* [PROBLEM STATEMENT]:
Taking the line with "descriptor gives. -/" as the first and the line with "staple := x.seq.stapleId" as the last, set down exactly every line in that range from the entries below, and no more.

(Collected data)

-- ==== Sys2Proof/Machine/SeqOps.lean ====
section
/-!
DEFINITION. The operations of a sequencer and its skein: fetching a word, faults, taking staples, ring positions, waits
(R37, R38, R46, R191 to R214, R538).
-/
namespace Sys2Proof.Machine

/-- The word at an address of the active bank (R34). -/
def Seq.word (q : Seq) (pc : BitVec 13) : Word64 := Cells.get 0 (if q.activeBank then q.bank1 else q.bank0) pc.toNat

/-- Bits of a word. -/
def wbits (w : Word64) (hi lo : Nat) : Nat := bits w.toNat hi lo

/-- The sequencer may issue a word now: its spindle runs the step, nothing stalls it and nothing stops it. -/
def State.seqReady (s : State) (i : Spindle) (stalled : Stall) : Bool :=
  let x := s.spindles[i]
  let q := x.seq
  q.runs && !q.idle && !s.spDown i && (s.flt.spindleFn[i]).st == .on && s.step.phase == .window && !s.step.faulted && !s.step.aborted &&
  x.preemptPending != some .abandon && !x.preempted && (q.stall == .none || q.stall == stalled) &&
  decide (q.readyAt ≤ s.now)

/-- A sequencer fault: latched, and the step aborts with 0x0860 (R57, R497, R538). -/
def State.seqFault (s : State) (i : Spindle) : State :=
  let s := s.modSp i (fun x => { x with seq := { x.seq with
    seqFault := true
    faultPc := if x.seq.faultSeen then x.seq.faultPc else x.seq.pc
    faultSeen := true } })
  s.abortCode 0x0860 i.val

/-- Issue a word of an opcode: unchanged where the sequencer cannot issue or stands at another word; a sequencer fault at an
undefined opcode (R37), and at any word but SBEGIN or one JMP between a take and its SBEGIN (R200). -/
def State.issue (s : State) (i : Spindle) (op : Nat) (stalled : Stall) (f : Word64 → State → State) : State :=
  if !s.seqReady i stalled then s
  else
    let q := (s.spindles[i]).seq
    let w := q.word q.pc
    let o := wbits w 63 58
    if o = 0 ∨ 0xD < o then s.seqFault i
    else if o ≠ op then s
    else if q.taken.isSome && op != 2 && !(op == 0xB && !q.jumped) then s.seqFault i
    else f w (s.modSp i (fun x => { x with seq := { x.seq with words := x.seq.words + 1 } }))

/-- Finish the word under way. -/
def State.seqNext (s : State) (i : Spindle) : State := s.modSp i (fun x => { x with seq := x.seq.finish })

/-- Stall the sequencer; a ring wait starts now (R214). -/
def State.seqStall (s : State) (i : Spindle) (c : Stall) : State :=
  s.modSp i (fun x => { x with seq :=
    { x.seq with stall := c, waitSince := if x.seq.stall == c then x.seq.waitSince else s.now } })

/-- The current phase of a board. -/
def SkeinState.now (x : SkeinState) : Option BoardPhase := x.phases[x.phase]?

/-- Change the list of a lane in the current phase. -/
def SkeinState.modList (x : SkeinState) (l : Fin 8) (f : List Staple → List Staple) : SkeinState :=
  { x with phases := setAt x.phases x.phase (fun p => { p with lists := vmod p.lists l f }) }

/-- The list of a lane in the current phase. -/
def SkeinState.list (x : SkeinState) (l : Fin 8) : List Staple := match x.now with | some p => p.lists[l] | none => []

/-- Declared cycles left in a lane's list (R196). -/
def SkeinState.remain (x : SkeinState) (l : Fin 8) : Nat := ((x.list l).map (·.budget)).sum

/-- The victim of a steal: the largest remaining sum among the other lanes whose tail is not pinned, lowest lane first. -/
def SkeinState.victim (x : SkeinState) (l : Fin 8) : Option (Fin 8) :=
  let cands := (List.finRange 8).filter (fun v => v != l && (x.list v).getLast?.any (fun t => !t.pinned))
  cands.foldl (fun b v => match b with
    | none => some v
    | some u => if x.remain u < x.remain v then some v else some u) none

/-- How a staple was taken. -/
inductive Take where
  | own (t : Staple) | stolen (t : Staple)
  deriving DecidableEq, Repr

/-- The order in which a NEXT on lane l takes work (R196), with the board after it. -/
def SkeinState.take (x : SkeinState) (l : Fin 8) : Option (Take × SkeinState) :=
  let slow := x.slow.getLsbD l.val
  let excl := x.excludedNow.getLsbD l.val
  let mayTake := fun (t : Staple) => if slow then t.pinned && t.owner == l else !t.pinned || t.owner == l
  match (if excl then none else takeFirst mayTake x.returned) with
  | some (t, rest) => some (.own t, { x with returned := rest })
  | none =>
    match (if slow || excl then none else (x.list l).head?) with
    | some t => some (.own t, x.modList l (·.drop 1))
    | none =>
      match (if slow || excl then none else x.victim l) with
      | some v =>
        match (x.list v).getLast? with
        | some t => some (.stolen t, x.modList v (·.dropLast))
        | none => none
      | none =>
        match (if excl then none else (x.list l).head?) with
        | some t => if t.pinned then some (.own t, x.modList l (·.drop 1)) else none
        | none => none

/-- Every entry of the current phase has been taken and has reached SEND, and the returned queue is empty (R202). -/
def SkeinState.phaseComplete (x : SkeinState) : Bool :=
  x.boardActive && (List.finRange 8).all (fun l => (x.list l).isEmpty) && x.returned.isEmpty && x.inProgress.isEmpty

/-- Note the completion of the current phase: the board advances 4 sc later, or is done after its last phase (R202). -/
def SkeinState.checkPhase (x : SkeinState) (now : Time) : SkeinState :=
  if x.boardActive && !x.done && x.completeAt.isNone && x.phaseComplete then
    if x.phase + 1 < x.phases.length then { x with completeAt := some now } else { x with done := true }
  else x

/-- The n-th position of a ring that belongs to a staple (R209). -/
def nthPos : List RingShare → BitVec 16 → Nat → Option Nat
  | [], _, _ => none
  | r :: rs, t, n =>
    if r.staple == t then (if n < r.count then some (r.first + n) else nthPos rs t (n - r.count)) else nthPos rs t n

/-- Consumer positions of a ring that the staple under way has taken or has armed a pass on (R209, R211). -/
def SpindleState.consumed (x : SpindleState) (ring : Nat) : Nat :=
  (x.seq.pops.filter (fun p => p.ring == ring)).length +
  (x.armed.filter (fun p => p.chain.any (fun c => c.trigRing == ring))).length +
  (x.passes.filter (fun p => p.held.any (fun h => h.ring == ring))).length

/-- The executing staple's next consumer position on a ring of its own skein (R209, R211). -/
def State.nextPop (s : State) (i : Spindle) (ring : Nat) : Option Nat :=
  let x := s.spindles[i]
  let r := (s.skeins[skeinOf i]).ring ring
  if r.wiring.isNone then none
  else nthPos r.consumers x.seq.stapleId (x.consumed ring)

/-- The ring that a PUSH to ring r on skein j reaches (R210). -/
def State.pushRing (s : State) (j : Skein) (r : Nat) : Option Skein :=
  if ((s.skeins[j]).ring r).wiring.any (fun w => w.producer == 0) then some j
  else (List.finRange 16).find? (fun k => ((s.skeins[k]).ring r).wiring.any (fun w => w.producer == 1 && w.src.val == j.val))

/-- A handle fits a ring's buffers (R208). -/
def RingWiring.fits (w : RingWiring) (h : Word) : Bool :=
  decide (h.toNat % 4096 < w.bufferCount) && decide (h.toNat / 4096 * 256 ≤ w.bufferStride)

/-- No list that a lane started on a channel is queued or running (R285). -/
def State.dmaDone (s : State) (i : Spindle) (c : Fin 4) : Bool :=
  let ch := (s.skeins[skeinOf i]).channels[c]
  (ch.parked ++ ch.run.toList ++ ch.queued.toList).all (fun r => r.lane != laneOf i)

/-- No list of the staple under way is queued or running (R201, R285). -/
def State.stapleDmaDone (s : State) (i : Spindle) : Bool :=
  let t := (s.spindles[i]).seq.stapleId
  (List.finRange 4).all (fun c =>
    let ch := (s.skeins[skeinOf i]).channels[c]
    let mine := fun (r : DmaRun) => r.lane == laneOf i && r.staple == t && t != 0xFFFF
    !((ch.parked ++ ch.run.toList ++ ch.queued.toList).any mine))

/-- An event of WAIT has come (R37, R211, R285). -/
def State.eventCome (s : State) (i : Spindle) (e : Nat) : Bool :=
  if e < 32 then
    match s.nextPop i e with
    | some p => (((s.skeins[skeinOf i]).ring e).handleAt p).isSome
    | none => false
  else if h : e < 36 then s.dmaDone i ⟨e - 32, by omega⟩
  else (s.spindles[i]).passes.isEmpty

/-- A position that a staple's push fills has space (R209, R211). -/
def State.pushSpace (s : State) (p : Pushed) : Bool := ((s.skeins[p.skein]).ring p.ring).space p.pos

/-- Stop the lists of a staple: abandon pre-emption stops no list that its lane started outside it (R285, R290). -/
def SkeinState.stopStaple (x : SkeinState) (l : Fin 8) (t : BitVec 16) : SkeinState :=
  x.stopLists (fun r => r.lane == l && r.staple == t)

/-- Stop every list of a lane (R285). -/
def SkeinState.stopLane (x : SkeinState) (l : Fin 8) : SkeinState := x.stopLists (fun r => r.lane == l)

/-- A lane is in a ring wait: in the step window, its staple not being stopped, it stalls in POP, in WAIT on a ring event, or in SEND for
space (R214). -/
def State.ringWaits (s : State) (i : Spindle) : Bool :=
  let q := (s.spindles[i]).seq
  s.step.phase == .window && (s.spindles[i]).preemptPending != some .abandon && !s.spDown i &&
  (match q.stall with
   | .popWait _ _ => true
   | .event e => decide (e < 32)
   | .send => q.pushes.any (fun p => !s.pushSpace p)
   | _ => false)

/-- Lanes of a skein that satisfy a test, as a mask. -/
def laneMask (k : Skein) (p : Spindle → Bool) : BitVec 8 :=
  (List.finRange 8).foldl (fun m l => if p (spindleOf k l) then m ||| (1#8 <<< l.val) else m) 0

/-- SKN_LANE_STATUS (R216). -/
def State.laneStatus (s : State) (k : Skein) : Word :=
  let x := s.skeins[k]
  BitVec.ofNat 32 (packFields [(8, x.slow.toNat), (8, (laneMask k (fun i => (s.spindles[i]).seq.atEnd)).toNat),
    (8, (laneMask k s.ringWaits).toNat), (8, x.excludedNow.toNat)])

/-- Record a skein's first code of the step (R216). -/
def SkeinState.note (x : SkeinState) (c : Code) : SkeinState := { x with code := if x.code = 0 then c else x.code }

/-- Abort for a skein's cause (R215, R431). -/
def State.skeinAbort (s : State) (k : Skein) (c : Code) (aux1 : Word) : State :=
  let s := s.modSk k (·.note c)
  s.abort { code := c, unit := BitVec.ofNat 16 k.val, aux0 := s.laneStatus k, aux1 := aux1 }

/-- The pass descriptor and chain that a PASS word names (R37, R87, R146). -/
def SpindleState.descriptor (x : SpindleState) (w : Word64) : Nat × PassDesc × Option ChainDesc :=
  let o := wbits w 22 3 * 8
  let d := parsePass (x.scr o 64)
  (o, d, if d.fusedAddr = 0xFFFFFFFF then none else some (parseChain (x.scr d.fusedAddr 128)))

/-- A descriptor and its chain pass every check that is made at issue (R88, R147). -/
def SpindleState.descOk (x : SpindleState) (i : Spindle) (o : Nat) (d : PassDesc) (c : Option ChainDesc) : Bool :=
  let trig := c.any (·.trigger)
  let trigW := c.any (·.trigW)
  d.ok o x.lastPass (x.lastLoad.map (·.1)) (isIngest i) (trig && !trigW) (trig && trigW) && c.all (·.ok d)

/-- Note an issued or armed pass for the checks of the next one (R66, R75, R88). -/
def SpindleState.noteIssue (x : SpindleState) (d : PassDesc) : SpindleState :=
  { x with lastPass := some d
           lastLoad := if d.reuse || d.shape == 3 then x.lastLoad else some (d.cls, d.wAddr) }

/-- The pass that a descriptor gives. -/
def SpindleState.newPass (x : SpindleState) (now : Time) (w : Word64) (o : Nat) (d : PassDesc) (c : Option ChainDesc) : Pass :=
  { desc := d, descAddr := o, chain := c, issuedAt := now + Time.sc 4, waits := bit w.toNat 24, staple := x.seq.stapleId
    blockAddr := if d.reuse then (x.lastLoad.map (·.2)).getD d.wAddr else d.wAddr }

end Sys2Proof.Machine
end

* [EXERCISE ANSWER]:
/-- The pass that a descriptor gives. -/
def SpindleState.newPass (x : SpindleState) (now : Time) (w : Word64) (o : Nat) (d : PassDesc) (c : Option ChainDesc) : Pass :=
  { desc := d, descAddr := o, chain := c, issuedAt := now + Time.sc 4, waits := bit w.toNat 24, staple := x.seq.stapleId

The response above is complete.